## Your instructions
Could you copy every line from the material below in which "text" appears?

## Entries shown
*** Begin section ***
-- ==== Sys2Proof/Laws/Decode.lean ====
section
/-! SUPPORT. The laws of the tokenizer, the skip test and the case folding. -/

namespace Sys2Proof

/-! Whitespace. -/

theorem isSpace_iff {c : Char} : isSpace c = true ↔
    c.toNat = 32 ∨ c.toNat = 9 ∨ c.toNat = 11 ∨ c.toNat = 12 ∨ c.toNat = 13 := by
  simp [isSpace, or_assoc]

/-- Characters with one code are one character. -/
theorem char_eq_of_toNat {c d : Char} (h : c.toNat = d.toNat) : c = d :=
  Char.toNat_inj.mp h

/-- R131: the decoder's whitespace is the five characters. -/
theorem isSpace_iff_isBlank {c : Char} : isSpace c = true ↔ Machine.IsBlank c := by
  have h32 : c = ' ' ↔ c.toNat = 32 := ⟨fun h => h ▸ rfl, fun h => char_eq_of_toNat h⟩
  have h9 : c = '\t' ↔ c.toNat = 9 := ⟨fun h => h ▸ rfl, fun h => char_eq_of_toNat h⟩
  have h13 : c = '\r' ↔ c.toNat = 13 := ⟨fun h => h ▸ rfl, fun h => char_eq_of_toNat h⟩
  rw [isSpace_iff, Machine.IsBlank, h32, h9, h13]

@[simp] theorem isSpace_space : isSpace ' ' = true := rfl

/-! Tokens. -/

theorem Token.wellFormed_iff {t : Token} :
    Token.wellFormed t = true ↔ t ≠ [] ∧ ∀ c ∈ t, isSpace c = false := by
  simp [Token.wellFormed]

@[simp] theorem tokens_nil : tokens [] = [] := rfl

theorem tokens_cons_space {c : Char} (h : isSpace c = true) (l : Line) :
    tokens (c :: l) = tokens l := by
  simp [tokens, h]

/-- Leading whitespace carries no meaning (R133). -/
theorem tokens_blanks_append {b : Line} (h : ∀ c ∈ b, isSpace c = true) (l : Line) :
    tokens (b ++ l) = tokens l := by
  induction b with
  | nil => rfl
  | cons c b ih =>
    rw [List.cons_append, tokens_cons_space (h c (by simp)), ih (fun d hd => h d (by simp [hd]))]

theorem tokens_cons_char {c : Char} (h : isSpace c = false) (l : Line) :
    tokens (c :: l) = consToken c l (tokens l) := by
  simp [tokens, h]

/-- A character in front of a line joins its first token or becomes a token of its own. -/
theorem consToken_cases (c : Char) (l : Line) (ts : List Token) :
    consToken c l ts = [c] :: ts ∨ ∃ t ts', ts = t :: ts' ∧ consToken c l ts = (c :: t) :: ts' := by
  unfold consToken
  split
  · split
    · exact .inl rfl
    · exact .inr ⟨_, _, rfl, rfl⟩
  · exact .inl rfl

/-- A line whose first character is no whitespace has a first token. -/
theorem tokens_ne_nil {c : Char} (h : isSpace c = false) (l : Line) : tokens (c :: l) ≠ [] := by
  rw [tokens_cons_char h]
  rcases consToken_cases c l (tokens l) with h | ⟨t, ts, -, h⟩ <;> simp [h]

/-- A token at the end of a line, and one before whitespace, is cut off whole. -/
theorem tokens_token_append {t : Token} (ht : Token.wellFormed t = true) {l : Line}
    (hl : l = [] ∨ ∃ c l', l = c :: l' ∧ isSpace c = true) :
    tokens (t ++ l) = t :: tokens l := by
  obtain ⟨hne, hs⟩ := Token.wellFormed_iff.mp ht
  induction t with
  | nil => exact absurd rfl hne
  | cons c t ih =>
    have hc : isSpace c = false := hs c (by simp)
    cases t with
    | nil =>
      rcases hl with rfl | ⟨d, l', rfl, hd⟩
      · simp [tokens, hc, consToken]
      · simp only [List.cons_append, List.nil_append, tokens, hc, hd, consToken]
        cases tokens l' <;> simp [hd]
    | cons d t =>
      have hd : isSpace d = false := hs d (by simp)
      have htl : ∀ x ∈ d :: t, isSpace x = false := fun x hx => hs x (by simp [hx])
      have := ih (Token.wellFormed_iff.mpr ⟨by simp, htl⟩) (by simp) htl
      rw [List.cons_append, tokens, hc, this]
      simp [consToken, hd]

/-- Every token the decoder cuts is one (R133). -/
theorem tokens_wellFormed (l : Line) : ∀ t ∈ tokens l, Token.wellFormed t = true := by
  induction l with
  | nil => simp
  | cons c l ih =>
    cases hc : isSpace c with
    | true => rw [tokens_cons_space hc]; exact ih
    | false =>
      have one : Token.wellFormed [c] = true := Token.wellFormed_iff.mpr ⟨by simp, by simpa using hc⟩
      rw [tokens_cons_char hc]
      rcases consToken_cases c l (tokens l) with h | ⟨t, ts, hts, h⟩
      · intro u hu
        rcases List.mem_cons.mp (h ▸ hu) with rfl | hu
        · exact one
        · exact ih u hu
      · intro u hu
        rcases List.mem_cons.mp (h ▸ hu) with rfl | hu
        · have := Token.wellFormed_iff.mp (ih t (by rw [hts]; simp))
          refine Token.wellFormed_iff.mpr ⟨by simp, fun x hx => ?_⟩
          rcases List.mem_cons.mp hx with rfl | hx
          · exact hc
          · exact this.2 x hx
        · exact ih u (by rw [hts]; simp [hu])

/-- The first token of a line begins with the line's first character. -/
theorem tokens_head_head {c : Char} (h : isSpace c = false) (l : Line) {t : Token} {ts : List Token}
    (ht : tokens (c :: l) = t :: ts) : t.head? = some c := by
  rw [tokens_cons_char h] at ht
  rcases consToken_cases c l (tokens l) with hk | ⟨u, us, -, hk⟩
  all_goals
    rw [hk] at ht
    obtain ⟨rfl, -⟩ := List.cons.inj ht
    rfl

/-- The tokens of a line written with one space before each operand. -/
theorem tokens_lineOf {op : Token} {ops : List Token} (hop : Token.wellFormed op = true)
    (hops : ∀ t ∈ ops, Token.wellFormed t = true) : tokens (lineOf op ops) = op :: ops := by
  unfold lineOf
  induction ops generalizing op with
  | nil => simpa using tokens_token_append hop (l := []) (.inl rfl)
  | cons t ts ih =>
    rw [List.flatMap_cons, List.cons_append, tokens_token_append hop (.inr ⟨' ', _, rfl, rfl⟩),
      tokens_cons_space rfl, ih (hops t (by simp)) (fun u hu => hops u (by simp [hu]))]

/-! The skip test. -/

theorem isSkip_blanks_append {b : Line} (h : ∀ c ∈ b, isSpace c = true) (l : Line) :
    isSkip (b ++ l) = isSkip l := by
  unfold isSkip
  rw [List.dropWhile_append_of_pos h]

@[simp] theorem isSkip_nil : isSkip [] = true := rfl

theorem isSkip_cons {c : Char} (h : isSpace c = false) (l : Line) : isSkip (c :: l) = (c == ';') := by
  simp [isSkip, h]

/-- A line that is no skip line has an opcode token, which does not begin a comment. -/
theorem tokens_of_not_isSkip {l : Line} (h : isSkip l = false) :
    ∃ t ts, tokens l = t :: ts ∧ t.head? ≠ some ';' := by
  induction l with
  | nil => simp at h
  | cons c l ih =>
    cases hc : isSpace c with
    | true =>
      rw [tokens_cons_space hc]
      exact ih (by rw [← h]; exact (isSkip_blanks_append (b := [c]) (by simpa using hc) l).symm)
    | false =>
      rw [isSkip_cons hc] at h
      cases ht : tokens (c :: l) with
      | nil => exact absurd ht (tokens_ne_nil hc l)
      | cons t ts =>
        refine ⟨t, ts, rfl, ?_⟩
        rw [tokens_head_head hc l ht]
        simpa using h

/-- A line that begins with a token that begins no comment is no skip line. -/
theorem isSkip_token_append {t : Token} (ht : Token.wellFormed t = true) (hc : t.head? ≠ some ';')
    (l : Line) : isSkip (t ++ l) = false := by
  obtain ⟨hne, hs⟩ := Token.wellFormed_iff.mp ht
  cases t with
  | nil => exact absurd rfl hne
  | cons c t =>
    rw [List.cons_append, isSkip_cons (hs c (by simp))]
    simpa using hc

/-! Case folding. -/

/-- The code of a folded character. -/
theorem toNat_foldChar (c : Char) :
    (foldChar c).toNat = if 97 ≤ c.toNat ∧ c.toNat ≤ 122 then c.toNat - 32 else c.toNat := by
  unfold foldChar
  split
  · rw [Char.toNat_ofNat, if_pos (by left; omega)]
  · rfl

theorem foldChar_idem (c : Char) : foldChar (foldChar c) = foldChar c := by
  apply char_eq_of_toNat
  rw [toNat_foldChar, toNat_foldChar]
  split_ifs <;> omega

theorem foldCase_idem (t : Token) : foldCase (foldCase t) = foldCase t := by
  simp [foldCase, foldChar_idem]

/-- Folding makes no whitespace and loses none. -/
theorem isSpace_foldChar (c : Char) : isSpace (foldChar c) = isSpace c := by
  rw [Bool.eq_iff_iff, isSpace_iff, isSpace_iff, toNat_foldChar]
  split <;> omega

/-- Folding makes no comment marker. -/
theorem foldChar_eq_semicolon {c : Char} : foldChar c = ';' ↔ c = ';' := by
  have h : ∀ d : Char, d = ';' ↔ d.toNat = 59 := fun d => ⟨fun e => e ▸ rfl, fun e => char_eq_of_toNat e⟩
  rw [h, h, toNat_foldChar]
  split <;> omega

/-- A folded token is a token. -/
theorem Token.wellFormed_foldCase {t : Token} (h : Token.wellFormed t = true) :
    Token.wellFormed (foldCase t) = true := by
  obtain ⟨hne, hs⟩ := Token.wellFormed_iff.mp h
  refine Token.wellFormed_iff.mpr ⟨by simpa [foldCase] using hne, fun c hc => ?_⟩
  obtain ⟨d, hd, rfl⟩ := List.mem_map.mp hc
  rw [isSpace_foldChar, hs d hd]

/-- Folding keeps the first character from being a comment marker. -/
theorem head_foldCase {t : Token} (h : t.head? ≠ some ';') : (foldCase t).head? ≠ some ';' := by
  cases t with
  | nil => simp [foldCase]
  | cons c t => simpa [foldCase, foldChar_eq_semicolon] using h

/-! Decoding. -/

/-- What a line that is no skip line decodes to. -/
theorem decode_of_tokens {l : Line} (h : isSkip l = false) {t : Token} {ts : List Token}
    (ht : tokens l = t :: ts) : decode l = ofOpcode (foldCase t) ⟨ts, l⟩ := by
  simp [decode, h, ht]

/-- What a written line decodes to. -/
theorem decode_lineOf {op : Token} {ops : List Token} (hop : Token.wellFormed op = true)
    (hc : op.head? ≠ some ';') (hops : ∀ t ∈ ops, Token.wellFormed t = true) :
    decode (lineOf op ops) = ofOpcode (foldCase op) ⟨ops, lineOf op ops⟩ :=
  decode_of_tokens (isSkip_token_append hop hc _) (tokens_lineOf hop hops)

/-- A row's instruction has the row's name and what it is given. -/
theorem opcodeTable_rows : ∀ row ∈ opcodeTable, ∀ f,
    (row.2 f).opcodeName = row.1 ∧ (row.2 f).fields = f ∧ row.2 f ≠ .skipLine ∧
      ∀ u, row.2 f ≠ .unknownOpcode u := by
  simp [opcodeTable, Instr.opcodeName, Instr.fields]

/-! The text an instruction carries (R154). -/

@[simp] theorem Instr.withRaw_opcodeName (i : Instr) (raw : Line) :
    (i.withRaw raw).opcodeName = i.opcodeName := by
  cases i <;> rfl

@[simp] theorem Instr.withRaw_operands (i : Instr) (raw : Line) :
    (i.withRaw raw).operands = i.operands := by
  cases i <;> rfl

@[simp] theorem Instr.withRaw_withRaw (i : Instr) (raw raw' : Line) :
    (i.withRaw raw).withRaw raw' = i.withRaw raw' := by
  cases i <;> rfl

/-- An instruction read from its own text is the instruction. -/
@[simp] theorem Instr.withRaw_raw (i : Instr) : i.withRaw i.raw = i := by
  cases i <;> rfl

/-- A lookup's answer carries the text it is given, and with another text differs in it alone. -/
theorem ofOpcode_raw (op : Token) (f : Fields) (raw : Line) :
    (ofOpcode op f).raw = f.raw ∧ (ofOpcode op f).withRaw raw = ofOpcode op ⟨f.ops, raw⟩ := by
  have rows : ∀ row ∈ opcodeTable,
      (row.2 f).raw = f.raw ∧ (row.2 f).withRaw raw = row.2 ⟨f.ops, raw⟩ := by
    simp [opcodeTable, Instr.raw, Instr.fields, Instr.withRaw]
  unfold ofOpcode
  split
  · rename_i row h
    exact rows row (List.mem_of_find?_eq_some h)
  · exact ⟨rfl, rfl⟩

/-- Every decoded line but a skip line carries its text. -/
theorem decode_raw {l : Line} (h : decode l ≠ .skipLine) : (decode l).raw = l := by
  cases hs : isSkip l with
  | true => simp [decode, hs] at h
  | false =>
    obtain ⟨t, ts, ht, -⟩ := tokens_of_not_isSkip hs
    rw [decode_of_tokens hs ht, (ofOpcode_raw _ _ []).1]

/-- The opcodes are spelled in ASCII capitals (R135). -/
theorem opcodeTable_capitals : ∀ row ∈ opcodeTable, ∀ c ∈ row.1, 65 ≤ c.toNat ∧ c.toNat ≤ 90 := by
  have spelled : (opcodeTable.map Prod.fst).all
      (fun name => name.all (fun c => decide (65 ≤ c.toNat ∧ c.toNat ≤ 90))) = true := by decide
  intro row hrow c hc
  have inRow := List.all_eq_true.mp spelled row.1 (List.mem_map_of_mem hrow)
  exact of_decide_eq_true (List.all_eq_true.mp inRow c hc)

/-- What an opcode lookup answers: the unknown opcode itself, or an instruction of that name with
what it is given. -/
theorem ofOpcode_cases (op : Token) (f : Fields) :
    (opcodeTable.all (fun row => row.1 != op) = true ∧
        ofOpcode op f = .unknownOpcode ⟨op, f.raw⟩) ∨
      ((ofOpcode op f).opcodeName = op ∧ (ofOpcode op f).fields = f ∧
        ofOpcode op f ≠ .skipLine ∧ ∀ u, ofOpcode op f ≠ .unknownOpcode u) := by
  unfold ofOpcode
  split
  · rename_i row h
    right
    have hop : row.1 = op := by simpa using List.find?_some h
    have hmem : row ∈ opcodeTable := List.mem_of_find?_eq_some h
    subst hop
    exact opcodeTable_rows row hmem f
  · rename_i h
    left
    refine ⟨?_, rfl⟩
    simpa using h

end Sys2Proof
end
*** End section ***
## Answer to this task
/-! The text an instruction carries (R154). -/
/-- An instruction read from its own text is the instruction. -/
/-- A lookup's answer carries the text it is given, and with another text differs in it alone. -/
/-- Every decoded line but a skip line carries its text. -/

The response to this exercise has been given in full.